- WHAT TO PRODUCE
Below are the records; pull every line that includes "pairRec".

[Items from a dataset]
_ _ _

-- ==== Sys2Proof/Machine/Device.lean ====
section
/-! DEFINITION. The device state machine (R88 to R92, R355, R536), saving of the image (R101), restart and removal of
power, and the rows whose effect is a transition: bands, stops, degraded conditions, clock and baseplate. -/
namespace Sys2Proof.Machine

/-! ## Degraded conditions (R355, R356) -/

/-- `CHECKER:STAT_x.STAT` of a pair. -/
def pairRec (s : State) (x : Nat) : Nat := fld s pCHECKER (0x40 + 4 * x) 0 2

/-- R140: pages armed while a pair is in recovery: such a page waits until every pair in recovery at its `ARM` is back. -/
def isLate (s : State) (p : Nat) : Bool := s.chk.lateArm.any (·.contains p)
def noteLate (p : Nat) (s : State) : State :=
  { s with chk := { s.chk with lateArm := s.chk.lateArm.mapIdx (fun x l => if pairRec s x = 0 ∨ l.contains p then l else l ++ [p]) } }
def dropLate (p : Nat) (s : State) : State := { s with chk := { s.chk with lateArm := s.chk.lateArm.map (·.filter (· != p)) } }

/-- R140: both pairs are in recovery at the same moment. -/
def bothRecover (s : State) : Bool := pairRec s 0 != 0 && pairRec s 1 != 0

/-- R355, R356: the degraded conditions in force, as `DEG_COND` reads them. -/
def degCond (s : State) : Nat :=
  b2n (pairRec s 0 ≠ 0) + 2 * b2n (pairRec s 1 ≠ 0) + 4 * b2n (dfDegraded s 0) + 8 * b2n (dfDegraded s 1)
    + 16 * b2n ((List.range 8).any (fun n => rbit s pSYS 0x64 n && (trackState s n == trCOAST || trackState s n == trINVALID)))
    + 256 * fld s pSYS 0x60 0 8

/-- Show the degraded conditions in `DEG_COND`. -/
def degShow (s : State) : State := setRg pSYS 0x5C (degCond s) s

/-! ## Transitions -/

/-- The states in which the device runs its drives. -/
def DevState.running (d : DevState) : Bool := d == .run || d == .degraded

/-- R447: a programming run in progress when HELD and READY are left is aborted. -/
def fwReact (s : State) : State :=
  if s.eth.fw ∧ devState s ≠ .held ∧ devState s ≠ .ready then flag pETH 3 { s with eth := { s.eth with fw := false } } else s

/-- R513: a substitution that waits when RUN and DEGRADED are left is aborted. -/
def spareReact (s : State) : State :=
  if fld s pSPARE 0x4C 0 2 = 1 ∧ ¬ (devState s).running then setFld pSPARE 0x4C 0 2 3 s else s

/-- The hidden part of the device state at a transition from `old` to `t`. -/
def devEnter (old t : DevState) (cmd : Bool) (s : State) : State :=
  let d := s.dev
  let d1 := { d with goReady := if t = .held then d.goReady else false, heldOnce := d.heldOnce || t == .held }
  let d2 := if t = .stopping then { d1 with stopC := ! cmd, stopTick := s.tick } else d1
  let l := if old = .stopping ∧ t = .ready then
      { s.led with zAt := some s.tick, zDone := [], zT := (List.range 6).map (fun t => fld s (pIC t) 0x54 0 16), zB := fld s pSUPPLY 0x64 0 16 }
    else if t = .run then
      { s.led with zAt := none, vDone := [], chans := List.replicate 48 { ronAt := s.tick, scrAt := s.tick } }
    else if t.running ∧ ¬ old.running then { s.led with zAt := none }
    else s.led
  { s with dev := d2, led := l }

/-- R424: may the controllers run? They do in every device state from HELD onwards. -/
def kdMayRun (s : State) : Bool :=
  match devState s with
  | .off | .standby | .boot | .selftest | .restore => false
  | .held | .ready | .run | .degraded | .stopping | .safe | .latched => true

/-- R424: a controller whose `EN` is 1 leaves OFF, once controllers may run. -/
def kdStart (k : Nat) (s : State) : State :=
  if pageEn s (pKD k) ∧ blockState s (pKD k) = 0 ∧ kdMayRun s then setBlockState (pKD k) 1 s else s

/-- R88, R102, R103: the transition itself: `DEV_STATE`, `E012`, then what the change of state brings to the gates (R309),
the legs (R301), the units (R383, R411), a substitution (R513) and a programming run (R447). `cause` is the number of the event that
reported it; where none did, `CAUSE` reads 0 (log entry 96). CAN controllers enabled before HELD start with it (R424). -/
def enterState (t : DevState) (cause : Nat) (cmd : Bool) (s : State) : State :=
  let old := devState s
  let s1 := setRg pSYS 0x44
    (t.code + old.code * 16 + cause % 256 * 256 + b2n cmd * 2 ^ 16 + b2n (degLatch s) * 2 ^ 17)
    { s with now := { s.now with trans := some (old.code, none) } }
  let s2 := flagIf (t = .restore ∨ t = .held ∨ t = .latched) pSYS 1 (devEnter old t cmd s1)
  let s3 := if old.running ∧ ¬ t.running then unitsLeaveRun s2 else s2
  forRange 4 kdStart (fwReact (spareReact (degShow (refreshLegs (refreshTiles s3)))))

/-- The states of R59. -/
def DevState.shutOk (d : DevState) : Bool := d == .held || d == .ready || d == .safe || d == .latched

/-- R90: the place of a target in the order in which transitions of one tick are taken. -/
def DevState.rank : DevState → Nat
  | .off | .standby => 0 | .boot => 1 | .latched => 2 | .safe => 3 | .stopping => 4 | .degraded => 5 | .ready => 6 | .run => 7
  | .selftest | .restore | .held => 8

/-- R90: the device falls back to the state `a` in which the tick's first transition began; the command that caused that transition
is refused with reason DEVSTATE. -/
def unTransit (a : Nat) (c : Option (Access × Nat)) (s : State) : State :=
  setFld pSYS 0x44 0 4 a (match c with | some (acc, v) => refuse acc pSYS 0x48 v .devstate s | none => s)

/-- R89, R90: a transition that no command asks for; `due` gives its target from a state in which it is due. One that was due in the
state in which another transition of the same tick began is taken in place of that one where its target comes first, else discarded. -/
def transit (due : DevState → Option DevState) (cause : Nat) (s : State) : State :=
  let go := match due (devState s) with | some t => enterState t cause false s | none => s
  match s.now.trans with
  | none => go
  | some (a, c) => match due (.ofCode a) with
    | none => go
    | some t => if t.rank < (devState s).rank then enterState t cause false (unTransit a c s) else s

/-- R89, R534: a fault whose reaction names SAFE. -/
def goSafe (cause : Nat) (s : State) : State :=
  transit (fun d => match d with
    | .held | .ready | .run | .degraded | .stopping => some .safe
    | .off | .standby | .boot | .selftest | .restore | .safe | .latched => none) cause s

/-- R89: a fault whose recovery rule latches. -/
def goLatched (cause : Nat) (s : State) : State :=
  transit (fun d => match d with
    | .held | .ready | .run | .degraded | .stopping | .safe => some .latched
    | .off | .standby | .boot | .selftest | .restore | .latched => none) cause s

_ _ _

- RESPONSE AREA
def pairRec (s : State) (x : Nat) : Nat := fld s pCHECKER (0x40 + 4 * x) 0 2
  { s with chk := { s.chk with lateArm := s.chk.lateArm.mapIdx (fun x l => if pairRec s x = 0 ∨ l.contains p then l else l ++ [p]) } }
def bothRecover (s : State) : Bool := pairRec s 0 != 0 && pairRec s 1 != 0
  b2n (pairRec s 0 ≠ 0) + 2 * b2n (pairRec s 1 ≠ 0) + 4 * b2n (dfDegraded s 0) + 8 * b2n (dfDegraded s 1)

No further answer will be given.